About this task
Each line of the entries below that holds "waits" is needed, copied in full.

Records excerpted from a collection:

Start of Block

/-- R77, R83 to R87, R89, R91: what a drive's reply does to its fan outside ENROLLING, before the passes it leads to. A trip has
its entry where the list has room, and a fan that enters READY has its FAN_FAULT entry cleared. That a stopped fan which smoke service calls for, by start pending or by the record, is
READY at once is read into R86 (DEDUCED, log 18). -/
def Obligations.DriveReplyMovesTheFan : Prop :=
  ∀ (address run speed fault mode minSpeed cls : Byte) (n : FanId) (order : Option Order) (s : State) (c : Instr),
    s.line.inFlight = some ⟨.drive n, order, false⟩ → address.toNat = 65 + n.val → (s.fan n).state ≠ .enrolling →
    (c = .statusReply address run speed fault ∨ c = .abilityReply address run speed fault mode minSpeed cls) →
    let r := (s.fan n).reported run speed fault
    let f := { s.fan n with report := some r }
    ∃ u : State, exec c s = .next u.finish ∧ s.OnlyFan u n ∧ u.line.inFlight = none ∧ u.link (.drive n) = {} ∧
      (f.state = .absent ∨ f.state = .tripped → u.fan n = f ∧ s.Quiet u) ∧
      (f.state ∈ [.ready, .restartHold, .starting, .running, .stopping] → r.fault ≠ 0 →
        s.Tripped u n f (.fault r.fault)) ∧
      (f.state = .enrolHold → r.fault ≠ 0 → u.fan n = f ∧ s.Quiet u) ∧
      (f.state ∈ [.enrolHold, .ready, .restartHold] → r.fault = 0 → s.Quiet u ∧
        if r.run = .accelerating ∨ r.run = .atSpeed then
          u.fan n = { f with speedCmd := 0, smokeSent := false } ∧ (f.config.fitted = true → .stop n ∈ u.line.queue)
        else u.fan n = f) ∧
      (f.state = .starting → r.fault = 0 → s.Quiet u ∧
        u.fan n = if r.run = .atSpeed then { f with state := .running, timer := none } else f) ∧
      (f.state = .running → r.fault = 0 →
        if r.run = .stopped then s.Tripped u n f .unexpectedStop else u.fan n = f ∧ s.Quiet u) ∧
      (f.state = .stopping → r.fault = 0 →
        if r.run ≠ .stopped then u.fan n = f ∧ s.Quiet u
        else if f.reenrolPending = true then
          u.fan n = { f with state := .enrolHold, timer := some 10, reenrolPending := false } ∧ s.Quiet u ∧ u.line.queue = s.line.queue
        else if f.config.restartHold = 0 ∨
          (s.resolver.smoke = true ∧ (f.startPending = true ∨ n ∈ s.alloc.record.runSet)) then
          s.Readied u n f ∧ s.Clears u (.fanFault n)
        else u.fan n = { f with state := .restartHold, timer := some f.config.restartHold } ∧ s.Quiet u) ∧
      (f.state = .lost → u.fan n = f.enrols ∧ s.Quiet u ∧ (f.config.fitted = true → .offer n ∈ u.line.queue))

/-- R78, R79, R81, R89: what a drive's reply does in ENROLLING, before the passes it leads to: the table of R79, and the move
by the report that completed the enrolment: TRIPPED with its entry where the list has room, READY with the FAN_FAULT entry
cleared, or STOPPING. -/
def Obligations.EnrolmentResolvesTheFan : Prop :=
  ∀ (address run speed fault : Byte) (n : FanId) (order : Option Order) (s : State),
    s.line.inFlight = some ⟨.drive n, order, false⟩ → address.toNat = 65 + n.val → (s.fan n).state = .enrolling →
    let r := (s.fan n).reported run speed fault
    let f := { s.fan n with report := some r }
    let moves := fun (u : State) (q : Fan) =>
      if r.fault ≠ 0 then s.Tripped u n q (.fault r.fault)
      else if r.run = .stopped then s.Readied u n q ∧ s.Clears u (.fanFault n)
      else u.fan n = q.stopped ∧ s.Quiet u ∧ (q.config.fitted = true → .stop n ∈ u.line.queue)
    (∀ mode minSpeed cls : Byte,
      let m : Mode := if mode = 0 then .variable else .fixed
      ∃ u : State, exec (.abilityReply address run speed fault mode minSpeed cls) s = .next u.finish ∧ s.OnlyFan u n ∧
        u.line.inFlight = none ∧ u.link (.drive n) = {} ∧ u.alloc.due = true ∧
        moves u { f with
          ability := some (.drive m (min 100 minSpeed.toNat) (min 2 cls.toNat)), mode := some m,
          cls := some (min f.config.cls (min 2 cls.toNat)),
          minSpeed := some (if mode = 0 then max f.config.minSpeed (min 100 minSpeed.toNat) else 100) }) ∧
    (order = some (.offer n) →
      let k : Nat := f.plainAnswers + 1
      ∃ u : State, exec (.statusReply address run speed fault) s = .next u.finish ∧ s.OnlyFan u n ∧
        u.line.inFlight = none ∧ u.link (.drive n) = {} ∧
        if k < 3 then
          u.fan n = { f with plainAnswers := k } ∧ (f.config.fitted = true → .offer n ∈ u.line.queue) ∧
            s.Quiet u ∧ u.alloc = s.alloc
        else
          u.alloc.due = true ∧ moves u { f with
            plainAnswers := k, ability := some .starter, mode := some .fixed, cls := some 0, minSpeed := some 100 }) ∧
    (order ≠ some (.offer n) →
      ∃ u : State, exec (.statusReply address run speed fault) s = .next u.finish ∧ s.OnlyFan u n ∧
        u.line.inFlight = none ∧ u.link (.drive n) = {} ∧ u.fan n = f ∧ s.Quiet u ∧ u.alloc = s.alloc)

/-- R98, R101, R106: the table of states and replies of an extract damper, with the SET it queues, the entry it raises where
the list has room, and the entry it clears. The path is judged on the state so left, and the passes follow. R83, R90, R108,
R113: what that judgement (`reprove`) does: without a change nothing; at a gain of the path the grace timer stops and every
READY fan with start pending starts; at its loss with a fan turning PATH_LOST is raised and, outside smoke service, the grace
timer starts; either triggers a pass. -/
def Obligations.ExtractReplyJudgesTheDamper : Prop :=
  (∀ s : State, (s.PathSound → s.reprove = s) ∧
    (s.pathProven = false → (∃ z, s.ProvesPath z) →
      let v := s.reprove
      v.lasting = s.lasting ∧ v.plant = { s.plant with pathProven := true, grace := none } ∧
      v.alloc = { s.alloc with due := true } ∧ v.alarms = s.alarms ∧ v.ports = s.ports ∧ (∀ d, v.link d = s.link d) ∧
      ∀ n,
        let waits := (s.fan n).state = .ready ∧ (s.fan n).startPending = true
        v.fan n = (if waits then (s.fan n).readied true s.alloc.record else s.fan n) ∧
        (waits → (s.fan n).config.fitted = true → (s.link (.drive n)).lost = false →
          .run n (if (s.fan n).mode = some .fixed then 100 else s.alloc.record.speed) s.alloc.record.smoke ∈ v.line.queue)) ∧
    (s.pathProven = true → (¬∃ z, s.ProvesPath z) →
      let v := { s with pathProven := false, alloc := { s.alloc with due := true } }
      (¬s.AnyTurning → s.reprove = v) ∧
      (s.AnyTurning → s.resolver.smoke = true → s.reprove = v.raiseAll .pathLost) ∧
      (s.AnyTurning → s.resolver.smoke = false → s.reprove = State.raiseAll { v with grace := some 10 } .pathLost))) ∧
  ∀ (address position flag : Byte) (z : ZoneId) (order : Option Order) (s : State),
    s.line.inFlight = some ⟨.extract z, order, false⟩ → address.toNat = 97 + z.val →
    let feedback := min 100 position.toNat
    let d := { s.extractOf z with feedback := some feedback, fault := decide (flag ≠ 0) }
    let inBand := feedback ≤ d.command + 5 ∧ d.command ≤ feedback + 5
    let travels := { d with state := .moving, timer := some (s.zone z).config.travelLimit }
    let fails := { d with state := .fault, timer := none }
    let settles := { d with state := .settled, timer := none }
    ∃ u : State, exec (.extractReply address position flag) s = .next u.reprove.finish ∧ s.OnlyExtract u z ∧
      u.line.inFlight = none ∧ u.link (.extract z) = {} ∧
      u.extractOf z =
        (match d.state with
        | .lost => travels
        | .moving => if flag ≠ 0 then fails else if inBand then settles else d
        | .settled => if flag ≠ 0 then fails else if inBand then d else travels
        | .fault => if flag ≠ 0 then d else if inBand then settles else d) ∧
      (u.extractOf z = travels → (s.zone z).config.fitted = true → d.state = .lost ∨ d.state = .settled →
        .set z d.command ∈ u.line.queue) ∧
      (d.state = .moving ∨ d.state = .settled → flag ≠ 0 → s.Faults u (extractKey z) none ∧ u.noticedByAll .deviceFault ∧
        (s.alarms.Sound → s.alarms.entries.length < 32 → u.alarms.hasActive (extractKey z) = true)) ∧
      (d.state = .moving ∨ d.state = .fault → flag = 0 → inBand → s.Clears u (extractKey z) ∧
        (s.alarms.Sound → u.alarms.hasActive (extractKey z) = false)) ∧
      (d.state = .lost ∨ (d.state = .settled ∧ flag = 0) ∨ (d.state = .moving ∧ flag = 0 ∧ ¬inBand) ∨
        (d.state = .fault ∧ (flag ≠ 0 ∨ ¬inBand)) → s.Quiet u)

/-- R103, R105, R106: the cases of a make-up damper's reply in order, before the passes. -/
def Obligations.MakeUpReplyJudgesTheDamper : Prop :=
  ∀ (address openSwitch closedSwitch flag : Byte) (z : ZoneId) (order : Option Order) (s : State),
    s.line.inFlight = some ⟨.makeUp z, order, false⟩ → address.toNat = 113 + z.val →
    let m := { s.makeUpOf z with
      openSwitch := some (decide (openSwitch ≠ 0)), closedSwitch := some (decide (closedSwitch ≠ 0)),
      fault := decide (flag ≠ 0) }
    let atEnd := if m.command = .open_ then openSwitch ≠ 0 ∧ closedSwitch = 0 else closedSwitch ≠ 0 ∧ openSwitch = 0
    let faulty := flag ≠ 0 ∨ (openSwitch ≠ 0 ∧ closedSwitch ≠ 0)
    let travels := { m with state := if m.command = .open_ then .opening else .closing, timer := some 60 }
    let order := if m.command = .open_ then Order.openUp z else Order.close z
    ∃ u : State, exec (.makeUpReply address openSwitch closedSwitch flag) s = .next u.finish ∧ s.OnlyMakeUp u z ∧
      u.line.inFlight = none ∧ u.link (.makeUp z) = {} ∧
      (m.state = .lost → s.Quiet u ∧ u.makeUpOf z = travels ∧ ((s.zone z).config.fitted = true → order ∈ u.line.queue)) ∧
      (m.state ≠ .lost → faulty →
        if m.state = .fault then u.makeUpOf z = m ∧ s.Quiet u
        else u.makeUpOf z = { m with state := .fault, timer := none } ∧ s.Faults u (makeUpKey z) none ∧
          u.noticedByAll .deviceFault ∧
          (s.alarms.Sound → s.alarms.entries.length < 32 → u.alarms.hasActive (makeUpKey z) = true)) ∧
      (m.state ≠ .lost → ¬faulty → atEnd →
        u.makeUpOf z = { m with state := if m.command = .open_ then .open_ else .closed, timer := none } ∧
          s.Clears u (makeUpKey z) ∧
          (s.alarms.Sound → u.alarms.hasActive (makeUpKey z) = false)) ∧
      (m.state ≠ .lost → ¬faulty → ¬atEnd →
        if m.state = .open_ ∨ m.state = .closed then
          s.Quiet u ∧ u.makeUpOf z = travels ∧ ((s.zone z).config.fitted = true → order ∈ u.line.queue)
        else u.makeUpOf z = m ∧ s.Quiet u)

End of Block

Response
        let waits := (s.fan n).state = .ready ∧ (s.fan n).startPending = true
        v.fan n = (if waits then (s.fan n).readied true s.alloc.record else s.fan n) ∧
        (waits → (s.fan n).config.fitted = true → (s.link (.drive n)).lost = false →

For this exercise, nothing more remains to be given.